The percipient who settles for contemplation is unable to experience art in quite this active way, but neither is the one driven by the sheer desire for beauty, who is willing to sacrifice the particularity of the work for the abstractly sensual, nor the "investigator," who, in his/her preference for "data" or illustration can only be impatient with the "uniqueness of the object perceived." Both the sensualist and the investigator "want the object for the sake of something else," while anyone open to genuine aesthetic experience will find his/her thoughts and desires "fulfilled in the perception itself."
I myself have some sympathy for the sensualist, who properly seeks out art for its aesthetic value but has a undiscriminating conception of "beauty," but I don't at all comprehend why any "investigator" would show even a passing interest in art or literature--unless it is to deliberately devalue and dismiss the aesthetic as frivolous, not worth the "serious" critic's time. The investigator relegates the formal qualities of literature to the "merely literary," but then approaches works of imagination as if those formal qualities don't exist at all, don't have the effect of bending and conditioning meaning beyond any useful paraphrase. Why concern yourself in the first place with what a poem, story, or novel has to "say," the intellectual or practical "truth" it supposedly reveals, when such works are (at least at their best) so indirect and oblique in their ability to communicate anything?
In my view, Dewey's core notion that art is most valuable as an agent of heightened experience, that it is best appreciated as experience, undercuts all forms of critical investigation--moral criticism, political criticism, cultural criticism, etc.--at least to the extent that such approaches assume that "subject-matter" is easily detached from "perceptual experience." Subject matter exists, but it is the means by which the work of art comes into being, not its end.

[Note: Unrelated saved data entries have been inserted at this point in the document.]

/-! `Blk.checkFail` -/
@[simp] theorem Blk.checkFail_clk (b : Blk) (island : Nat) : (b.checkFail island).clk = b.clk := by
  obtain ⟨_, _, _, h⟩ := b.checkFail_eq island; rw [h]
@[simp] theorem Blk.checkFail_sys (b : Blk) (island : Nat) : (b.checkFail island).sys = b.sys := by
  obtain ⟨_, _, _, h⟩ := b.checkFail_eq island; rw [h]
@[simp] theorem Blk.checkFail_host (b : Blk) (island : Nat) : (b.checkFail island).host = b.host := by
  obtain ⟨_, _, _, h⟩ := b.checkFail_eq island; rw [h]
@[simp] theorem Blk.checkFail_trees (b : Blk) (island : Nat) : (b.checkFail island).trees = b.trees := by
  obtain ⟨_, _, _, h⟩ := b.checkFail_eq island; rw [h]
@[simp] theorem Blk.checkFail_terms (b : Blk) (island : Nat) : (b.checkFail island).terms = b.terms := by
  obtain ⟨_, _, _, h⟩ := b.checkFail_eq island; rw [h]
@[simp] theorem Blk.checkFail_gey (b : Blk) (island : Nat) : (b.checkFail island).gey = b.gey := by
  obtain ⟨_, _, _, h⟩ := b.checkFail_eq island; rw [h]
@[simp] theorem Blk.checkFail_sw (b : Blk) (island : Nat) : (b.checkFail island).sw = b.sw := by
  obtain ⟨_, _, _, h⟩ := b.checkFail_eq island; rw [h]
@[simp] theorem Blk.checkFail_tim (b : Blk) (island : Nat) : (b.checkFail island).tim = b.tim := by
  obtain ⟨_, _, _, h⟩ := b.checkFail_eq island; rw [h]
@[simp] theorem Blk.checkFail_cls (b : Blk) (island : Nat) : (b.checkFail island).cls = b.cls := by
  obtain ⟨_, _, _, h⟩ := b.checkFail_eq island; rw [h]
@[simp] theorem Blk.checkFail_dir (b : Blk) (island : Nat) : (b.checkFail island).dir = b.dir := by
  obtain ⟨_, _, _, h⟩ := b.checkFail_eq island; rw [h]
@[simp] theorem Blk.checkFail_cip (b : Blk) (island : Nat) : (b.checkFail island).cip = b.cip := by
  obtain ⟨_, _, _, h⟩ := b.checkFail_eq island; rw [h]
@[simp] theorem Blk.checkFail_tum (b : Blk) (island : Nat) : (b.checkFail island).tum = b.tum := by
  obtain ⟨_, _, _, h⟩ := b.checkFail_eq island; rw [h]
@[simp] theorem Blk.checkFail_pair (b : Blk) (island : Nat) :
    (b.checkFail island).pair = { b.pair with faulted := true } := by
  obtain ⟨_, _, _, h⟩ := b.checkFail_eq island; rw [h]
@[simp] theorem Blk.checkFail_free (b : Blk) (island : Nat) : (b.checkFail island).free = b.free := by
  obtain ⟨_, _, _, h⟩ := b.checkFail_eq island; rw [h]

/-! ### A reply (R46, R56, R59) -/

/-- The block after the counts and the record of a reply. -/
def Blk.replied (b : Blk) (opcode : Nat) (c : Cmd) (r : Res) : Blk :=
  (b.countReply c.tenant r.st).noteDenied c.tenant opcode r.st

theorem Blk.noted_replied (b : Blk) (opcode : Nat) (c : Cmd) (r : Res) : b.Noted (b.replied opcode c r) :=
  (b.noted_countReply c.tenant r.st).trans (Blk.noted_noteDenied _ _ _ _)

/-- Where a reply goes. -/
def HostIf.take (h : HostIf) (c : Cmd) (rep : Reply) : HostIf :=
  if c.partner ∨ c.mute then h
  else if c.ring = 8 then { h with sb := { h.sb with reply := some (rep.slot false) } }
  else { h with replies := h.replies ++ [rep] }

/-- All that completing a command does. -/
theorem Blk.answer_eq (b : Blk) (opcode : Nat) (c : Cmd) (r : Res) (applied changeSet done : Nat) :
    b.answer opcode c r applied changeSet done =
      { b.replied opcode c r with
        pair := if r.st = .fault then { b.pair with faulted := true } else b.pair
        host := b.host.take c (mkReply opcode c r applied changeSet done) } := by
  have hh := (b.noted_replied opcode c r).host_eq
  have hp := (b.noted_replied opcode c r).pair_eq
  generalize hb : b.replied opcode c r = b1 at hh hp
  simp only [Blk.answer]
  rw [show (b.countReply c.tenant r.st).noteDenied c.tenant opcode r.st = b1 from hb, ← hh, ← hp]
  unfold HostIf.take
  split_ifs <;> rfl

@[simp] theorem Blk.answer_clk (b : Blk) (opcode : Nat) (c : Cmd) (r : Res) (n m k : Nat) :
    (b.answer opcode c r n m k).clk = b.clk := by
  rw [Blk.answer_eq]; exact (b.noted_replied opcode c r).clk_eq
@[simp] theorem Blk.answer_sys (b : Blk) (opcode : Nat) (c : Cmd) (r : Res) (n m k : Nat) :
    (b.answer opcode c r n m k).sys = b.sys := by
  rw [Blk.answer_eq]; exact (b.noted_replied opcode c r).sys_eq
@[simp] theorem Blk.answer_trees (b : Blk) (opcode : Nat) (c : Cmd) (r : Res) (n m k : Nat) :
    (b.answer opcode c r n m k).trees = b.trees := by
  rw [Blk.answer_eq]; exact (b.noted_replied opcode c r).trees_eq
@[simp] theorem Blk.answer_terms (b : Blk) (opcode : Nat) (c : Cmd) (r : Res) (n m k : Nat) :
    (b.answer opcode c r n m k).terms = b.terms := by
  rw [Blk.answer_eq]; exact (b.noted_replied opcode c r).terms_eq
@[simp] theorem Blk.answer_gey (b : Blk) (opcode : Nat) (c : Cmd) (r : Res) (n m k : Nat) :
    (b.answer opcode c r n m k).gey = b.gey := by
  rw [Blk.answer_eq]; exact (b.noted_replied opcode c r).gey_eq
@[simp] theorem Blk.answer_sw (b : Blk) (opcode : Nat) (c : Cmd) (r : Res) (n m k : Nat) :
    (b.answer opcode c r n m k).sw = b.sw := by
  rw [Blk.answer_eq]; exact (b.noted_replied opcode c r).sw_eq
@[simp] theorem Blk.answer_tim (b : Blk) (opcode : Nat) (c : Cmd) (r : Res) (n m k : Nat) :
    (b.answer opcode c r n m k).tim = b.tim := by
  rw [Blk.answer_eq]; exact (b.noted_replied opcode c r).tim_eq
@[simp] theorem Blk.answer_cls (b : Blk) (opcode : Nat) (c : Cmd) (r : Res) (n m k : Nat) :
    (b.answer opcode c r n m k).cls = b.cls := by
  rw [Blk.answer_eq]; exact (b.noted_replied opcode c r).cls_eq
@[simp] theorem Blk.answer_dir (b : Blk) (opcode : Nat) (c : Cmd) (r : Res) (n m k : Nat) :
    (b.answer opcode c r n m k).dir = b.dir := by
  rw [Blk.answer_eq]; exact (b.noted_replied opcode c r).dir_eq
@[simp] theorem Blk.answer_cip (b : Blk) (opcode : Nat) (c : Cmd) (r : Res) (n m k : Nat) :
    (b.answer opcode c r n m k).cip = b.cip := by
  rw [Blk.answer_eq]; exact (b.noted_replied opcode c r).cip_eq
@[simp] theorem Blk.answer_tum (b : Blk) (opcode : Nat) (c : Cmd) (r : Res) (n m k : Nat) :
    (b.answer opcode c r n m k).tum = b.tum := by
  rw [Blk.answer_eq]; exact (b.noted_replied opcode c r).tum_eq
@[simp] theorem Blk.answer_free (b : Blk) (opcode : Nat) (c : Cmd) (r : Res) (n m k : Nat) :
    (b.answer opcode c r n m k).free = b.free := by
  rw [Blk.answer_eq]; exact (b.noted_replied opcode c r).free_eq
@[simp] theorem Blk.answer_host (b : Blk) (opcode : Nat) (c : Cmd) (r : Res) (n m k : Nat) :
    (b.answer opcode c r n m k).host = b.host.take c (mkReply opcode c r n m k) := by rw [Blk.answer_eq]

Long-time lurker, first-time poster. Let's suppose that art, especially literary art, communicates ideas, whether obliquely or not, it doesn't really matter. An "investigator" or a "critic," then, is someone who is sensitive to aesthetic pleasure, in one state of awareness, but also very curious about how the art form works, in another state of awareness, that is to say, how it produces aesthetic experience. I recall Wyatt Mason saying something to the effect that he approaches a novel first as a reader, as someone who simply enjoys the story, and then later as a "writer" or an "investigator" who tries to understand how the sentences hang together to produce an aesthetic experience. Regards, Kevin
Posted by: Kevin | 03/23/2010 at 02:22 PM
"Investigation" certainly could properly follow a reading "sensitive to aesthetic pleasure"--but only, it seems to me, while remaining alert to the "oblique" nature of literary expression.